Similar tests for guiding therapy, called chemoresistance assays and chemosensitivity assays, usually involve testing drugs in vitro against the patient's isolated tumor cells obtained from surgery or biopsy. (A few involved mouse tumor models.) Two careful reviews, published in the Sept. 1, 2004, issue of the Journal of Clinical Oncology, concluded that randomized trials are still needed to demonstrate that these assays work. Although several studies did show a higher response rate for assay-guided therapy than physician-guided therapy, few resulted in a survival advantage. "There does not appear to be a single assay that is ready for routine integration into the clinical setting," concluded one of the reviews, by a American Society of Clinical Oncology (ASCO) working group.

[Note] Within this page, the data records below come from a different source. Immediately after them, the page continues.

-- ==== Sys2Proof/Laws/KeepsSecOps.lean ====
section
/-!
SUPPORT. What the operations of Machine/SecOps.lean keep (`Keeps`).
-/

namespace Sys2Proof.Machine

set_option linter.unusedVariables false
set_option linter.unusedTactic false
set_option linter.unreachableTactic false

theorem installEpoch_keeps {s0 s : State} (h : Keeps s0 s) (epoch act : Nat) : Keeps s0 (installEpoch s epoch act) := by
  unfold installEpoch
  repeat' first
    | (with_reducible assumption) | intro _ | (with_reducible apply putSlot_keeps) | (with_reducible apply State.putTree_keeps)
    | extract_lets | split | (dsimp -zeta only) | (dsimp +zetaDelta -zeta only)

theorem raiseDistrict_keeps {s0 s : State} (h : Keeps s0 s) (d : Nat) : Keeps s0 (raiseDistrict s d) := by
  unfold raiseDistrict
  repeat' first
    | (with_reducible assumption) | intro _ | (with_reducible apply restartBcast_keeps) | (with_reducible apply putSlot_keeps)
    | (with_reducible apply Keeps.fold) | extract_lets | split | (dsimp -zeta only) | (dsimp +zetaDelta -zeta only)

theorem revokeDistrict_keeps {s0 s : State} (h : Keeps s0 s) (d : Nat) : Keeps s0 (revokeDistrict s d) := by
  unfold revokeDistrict
  repeat' first
    | (with_reducible assumption) | intro _ | (with_reducible apply putSlot_keeps) | (with_reducible apply Keeps.fold)
    | extract_lets | split | (dsimp -zeta only) | (dsimp +zetaDelta -zeta only)

theorem revokeEpoch_keeps {s0 s : State} (h : Keeps s0 s) (epoch : Nat) : Keeps s0 (revokeEpoch s epoch) := by
  unfold revokeEpoch
  repeat' first
    | (with_reducible assumption) | intro _ | (with_reducible apply Keeps.ite) | (with_reducible apply Keeps.ite_fst)
    | (with_reducible apply putSlot_keeps) | (with_reducible apply State.putSec_keeps) | extract_lets | split
    | (dsimp -zeta only) | (dsimp +zetaDelta -zeta only)

theorem revokeEverything_keeps {s0 s : State} (h : Keeps s0 s) : Keeps s0 (revokeEverything s) := by
  unfold revokeEverything
  repeat' first
    | (with_reducible assumption) | intro _ | (with_reducible apply putSlot_keeps) | (with_reducible apply Keeps.fold)
    | extract_lets | split | (dsimp -zeta only) | (dsimp +zetaDelta -zeta only)

theorem zeroize_keeps {s0 s : State} (h : Keeps s0 s) : Keeps s0 (zeroize s) := by
  unfold zeroize
  repeat' first
    | (with_reducible assumption) | intro _ | (with_reducible apply State.putSec_keeps)
    | (with_reducible apply revokeEverything_keeps) | (with_reducible apply State.set_keeps) | extract_lets | split
    | (dsimp -zeta only) | (dsimp +zetaDelta -zeta only)

theorem activateNodes_keeps {s0 s : State} (h : Keeps s0 s) : Keeps s0 (activateNodes s) := by
  unfold activateNodes
  repeat' first
    | (with_reducible assumption) | intro _ | (with_reducible apply Keeps.ite) | (with_reducible apply Keeps.ite_fst)
    | (with_reducible apply State.putSec_keeps) | (with_reducible apply setLineField_keeps) | (with_reducible apply Keeps.fold)
    | extract_lets | split | (dsimp -zeta only) | (dsimp +zetaDelta -zeta only)

theorem activatePending_keeps {s0 s : State} (h : Keeps s0 s) : Keeps s0 (activatePending s) := by
  unfold activatePending
  repeat' first
    | (with_reducible assumption) | intro _ | (with_reducible apply putSlot_keeps) | (with_reducible apply State.putTree_keeps)
    | (with_reducible apply State.putPair_keeps) | (with_reducible apply State.putSec_keeps)
    | (with_reducible apply treeChanged_keeps) | (with_reducible apply activateNodes_keeps)
    | (with_reducible apply State.set_keeps) | extract_lets | split | (dsimp -zeta only) | (dsimp +zetaDelta -zeta only)

theorem epochBoundary_keeps {s0 s : State} (h : Keeps s0 s) : Keeps s0 (epochBoundary s) := by
  unfold epochBoundary
  repeat' first
    | (with_reducible assumption) | intro _ | (with_reducible apply Keeps.ite) | (with_reducible apply Keeps.ite_fst)
    | (with_reducible apply State.putSec_keeps) | (with_reducible apply activatePending_keeps) | extract_lets | split
    | (dsimp -zeta only) | (dsimp +zetaDelta -zeta only)

theorem applyTree_keeps {s0 s : State} (h : Keeps s0 s) (op : Nat) (args : List Nat) : Keeps s0 (applyTree s op args) := by
  unfold applyTree
  repeat' first
    | (with_reducible assumption) | intro _ | (with_reducible apply installEpoch_keeps)
    | (with_reducible apply raiseDistrict_keeps) | (with_reducible apply revokeDistrict_keeps)
    | (with_reducible apply revokeEpoch_keeps) | (with_reducible apply revokeEverything_keeps)
    | (with_reducible apply activatePending_keeps) | extract_lets | split | (dsimp -zeta only) | (dsimp +zetaDelta -zeta only)

theorem mirrorTree_keeps {s0 s : State} (h : Keeps s0 s) (op : Nat) (args : List Nat) : Keeps s0 (mirrorTree s op args) := by
  unfold mirrorTree
  repeat' first
    | (with_reducible assumption) | intro _ | (with_reducible apply applyTree_keeps) | (with_reducible apply viewTree_keeps)
    | (with_reducible apply State.putTree_keeps) | extract_lets | split | (dsimp -zeta only) | (dsimp +zetaDelta -zeta only)

theorem sendRekey_keeps {s0 s : State} (h : Keeps s0 s) (n : Nat) : Keeps s0 (sendRekey s n).1 := by
  unfold sendRekey
  repeat' first
    | (with_reducible assumption) | intro _ | (with_reducible apply sendDirect_keeps)
    | (with_reducible apply State.putSec_keeps) | (with_reducible refine Keeps.of_pair (by assumption) ?_) | extract_lets
    | split | (dsimp -zeta only) | (dsimp +zetaDelta -zeta only)

theorem sendRekeys_keeps {s0 : State} : ∀ (l : List Nat) {s : State}, Keeps s0 s → Keeps s0 (sendRekeys l s)
  | [], _, h => State.putSec_keeps h _
  | n :: t, s, h => by
    unfold sendRekeys
    repeat' first
      | (with_reducible assumption) | intro _ | (with_reducible apply sendRekeys_keeps t) | (with_reducible apply sendRekey_keeps)
      | (with_reducible apply State.putSec_keeps) | extract_lets | split | (dsimp -zeta only)

theorem pumpRekeys_keeps {s0 s : State} (h : Keeps s0 s) : Keeps s0 (pumpRekeys s) := by
  unfold pumpRekeys
  repeat' first
    | (with_reducible assumption) | intro _ | (with_reducible apply Keeps.ite) | (with_reducible apply Keeps.ite_fst)
    | (with_reducible apply sendRekeys_keeps) | extract_lets | split | (dsimp -zeta only) | (dsimp +zetaDelta -zeta only)

theorem errorState_keeps {s0 s : State} (h : Keeps s0 s) (k : Nat) : Keeps s0 (errorState s k) := by
  unfold errorState
  repeat' first
    | (with_reducible assumption) | intro _ | (with_reducible apply Keeps.ite) | (with_reducible apply Keeps.ite_fst)
    | (with_reducible apply endClaim_keeps) | (with_reducible apply postEvent_keeps) | (with_reducible apply State.set_keeps)
    | extract_lets | split | (dsimp -zeta only) | (dsimp +zetaDelta -zeta only)

theorem engineFails_keeps {s0 s : State} (h : Keeps s0 s) (b test : Nat) : Keeps s0 (engineFails s b test) := by
  unfold engineFails
  repeat' first
    | (with_reducible assumption) | intro _ | (with_reducible apply Keeps.ite) | (with_reducible apply Keeps.ite_fst)
    | (with_reducible apply State.setBitAt_keeps) | (with_reducible apply State.bump_keeps)
    | (with_reducible apply postEvent_keeps) | (with_reducible apply errorState_keeps) | extract_lets | split
    | (dsimp -zeta only) | (dsimp +zetaDelta -zeta only)

theorem testEngines_keeps {s0 s : State} (h : Keeps s0 s) (l : List Nat) (fails : List (Nat × Nat)) :
    Keeps s0 (testEngines s l fails) := by
  unfold testEngines
  repeat' first
    | (with_reducible assumption) | intro _ | (with_reducible apply Keeps.ite) | (with_reducible apply Keeps.ite_fst)
    | (with_reducible apply engineFails_keeps) | (with_reducible apply State.bumpWrap_keeps) | (with_reducible apply Keeps.fold)
    | extract_lets | split | (dsimp -zeta only) | (dsimp +zetaDelta -zeta only)

theorem setResult_keeps {s0 s : State} (h : Keeps s0 s) (q : Requester) (r : Nat) : Keeps s0 (setResult s q r) := by
  unfold setResult
  repeat' first
    | (with_reducible assumption) | intro _ | (with_reducible apply State.set_keeps) | extract_lets | split | (dsimp -zeta only)
    | (dsimp +zetaDelta -zeta only)

theorem startCommand_keeps {s0 s : State} (h : Keeps s0 s) (q : Requester) : Keeps s0 (startCommand s q) := by
  unfold startCommand
  repeat' first
    | (with_reducible assumption) | intro _ | (with_reducible apply Keeps.ite) | (with_reducible apply Keeps.ite_fst)
    | (with_reducible apply State.set_keeps) | (with_reducible apply State.putSec_keeps) | extract_lets | split
    | (dsimp -zeta only) | (dsimp +zetaDelta -zeta only)

theorem signedCommand_keeps {s0 s : State} (h : Keeps s0 s) (q : Requester) (op : Nat) (check : List Byte → Nat)
    (record : List Byte → List Nat) (run : List Byte → State → State) (hr : ∀ b t, Keeps s0 t → Keeps s0 (run b t)) :
    Keeps s0 (signedCommand s q op check record run) := by
  unfold signedCommand
  repeat' first
    | (with_reducible assumption) | intro _ | (with_reducible apply Keeps.ite) | (with_reducible apply setResult_keeps)
    | (with_reducible apply treeChanged_keeps) | (with_reducible apply State.bump_keeps)
    | (with_reducible apply State.putSec_keeps) | (with_reducible apply State.putTree_keeps) | (with_reducible apply hr)
    | extract_lets | split | (dsimp -zeta only)

theorem postRevoked_keeps {s0 s : State} (h : Keeps s0 s) (district kind gen epoch : Nat) :
    Keeps s0 (postRevoked s district kind gen epoch) := by
  unfold postRevoked
  repeat' first
    | (with_reducible assumption) | intro _ | (with_reducible apply postEvent_keeps) | extract_lets | split | (dsimp -zeta only)
    | (dsimp +zetaDelta -zeta only)

theorem setOwner_keeps {s0 s : State} (h : Keeps s0 s) (i : Nat) (o : Option (BitVec 256) × Bool) : Keeps s0 (setOwner s i o) := by
  unfold setOwner
  repeat' first
    | (with_reducible assumption) | intro _ | (with_reducible apply State.putOtp_keeps) | extract_lets | split
    | (dsimp -zeta only) | (dsimp +zetaDelta -zeta only)

theorem queueResponse_keeps {s0 s : State} (h : Keeps s0 s) (j : JoinSent) : Keeps s0 (queueResponse s j) := by
  unfold queueResponse
  repeat' first
    | (with_reducible assumption) | intro _ | (with_reducible apply Keeps.ite) | (with_reducible apply Keeps.ite_fst)
    | (with_reducible apply setLineField_keeps) | (with_reducible apply State.putSec_keeps)
    | (with_reducible apply State.bump_keeps) | (with_reducible apply storeFrame_keeps)
    | (with_reducible refine Keeps.of_pair (by assumption) ?_) | extract_lets | split | (dsimp -zeta only)
    | (dsimp +zetaDelta -zeta only)

theorem rejectJoin_keeps {s0 s : State} (h : Keeps s0 s) (eui reason : Nat) : Keeps s0 (rejectJoin s eui reason) := by
  unfold rejectJoin
  repeat' first
    | (with_reducible assumption) | intro _ | (with_reducible apply postEvent_keeps) | (with_reducible apply State.bump_keeps)
    | extract_lets | split | (dsimp -zeta only) | (dsimp +zetaDelta -zeta only)

theorem grantJoin_keeps {s0 s : State} (h : Keeps s0 s) (n : Nat) : Keeps s0 (grantJoin s n) := by
  unfold grantJoin
  repeat' first
    | (with_reducible assumption) | intro _ | (with_reducible apply Keeps.ite) | (with_reducible apply Keeps.ite_fst)
    | (with_reducible apply State.putDrift_keeps) | (with_reducible apply setLineField_keeps)
    | (with_reducible apply State.bump_keeps) | (with_reducible apply noteChange_keeps)
    | (with_reducible apply State.putSched_keeps) | extract_lets | split | (dsimp -zeta only) | (dsimp +zetaDelta -zeta only)

theorem acceptJoin_keeps {s0 s : State} (h : Keeps s0 s) (n eui j district mode path ant : Nat) (nonce qe : List Byte) :
    Keeps s0 (acceptJoin s n eui j district mode path ant nonce qe) := by
  unfold acceptJoin
  repeat' first
    | (with_reducible assumption) | intro _ | (with_reducible apply Keeps.ite) | (with_reducible apply Keeps.ite_fst)
    | (with_reducible apply forgetDrift_keeps) | (with_reducible apply freeMapEntry_keeps)
    | (with_reducible apply flushDownlink_keeps) | (with_reducible apply writeLine_keeps)
    | (with_reducible apply State.drew_keeps) | (with_reducible apply State.putSec_keeps)
    | (with_reducible apply State.putPair_keeps) | (with_reducible apply State.putSched_keeps)
    | (with_reducible apply grantJoin_keeps) | (with_reducible apply reserve_keeps) | (with_reducible apply queueResponse_keeps)
    | (with_reducible apply postEvent_keeps) | (with_reducible apply State.bump_keeps) | (with_reducible apply pumpRekeys_keeps)
    | extract_lets | split | (dsimp -zeta only) | (dsimp +zetaDelta -zeta only)

theorem decideJoin_keeps {s0 s : State} (h : Keeps s0 s) (eui mode path ant : Nat) (ie : List Byte) :
    Keeps s0 (decideJoin s eui mode path ant ie) := by
  unfold decideJoin
  repeat' first
    | (with_reducible assumption) | intro _ | (with_reducible apply Keeps.ite) | (with_reducible apply Keeps.ite_fst)
    | (with_reducible apply ehtLookup_keeps) | (with_reducible apply consumeLine_keeps)
    | (with_reducible apply rejectJoin_keeps) | (with_reducible apply acceptJoin_keeps) | (with_reducible apply ehtInsert_keeps)
    | (with_reducible refine Keeps.of_pair (by assumption) ?_) | extract_lets | split | (dsimp -zeta only)
    | (dsimp +zetaDelta -zeta only)

theorem joinRequest_keeps {s0 s : State} (h : Keeps s0 s) (eui mode path ant : Nat) (ie : List Byte) :
    Keeps s0 (joinRequest s eui mode path ant ie) := by
  unfold joinRequest
  repeat' first
    | (with_reducible assumption) | intro _ | (with_reducible apply Keeps.ite) | (with_reducible apply Keeps.ite_fst)
    | (with_reducible apply rejectJoin_keeps) | (with_reducible apply queueResponse_keeps)
    | (with_reducible apply decideJoin_keeps) | extract_lets | split | (dsimp -zeta only) | (dsimp +zetaDelta -zeta only)

end Sys2Proof.Machine
end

The ASCO group did add that new clinical trials of predictive assays should be a "priority" but few such trials are done anymore because of lack of funding. "We could never find any additional support to keep these trials going," said Von Hoff, who performed one of the few randomized trials of assay-guided therapy (See J Natl Cancer Inst 1990;82:110–6). So Von Hoff is heartened by the new mouse effort. "The Hopkins team should be applauded for taking this on," he said.

It's far too early to know whether the Hopkins personalized approach will work. The biomarker studies have already begun yielding candidate predictive markers, however, and many more will probably be found. Correlating them with drug response will then follow. As for the predictive therapy element, tumors from more than half of the 40 patients who have consented to the clinical trial have already been xenografted, but the final testing results will not be in for a few years. Patients have been eager to participate, Jimeno said. Because the 5-year survival rate for pancreatic cancer is less than 4%, the Hopkins mouse platform could make an impact. "It's a uniformly fatal disease, and one that robs the patients who are diagnosed of hope," said Johns Hopkins pathologist Ralph Hruban, M.D. "This approach provides a window of hope."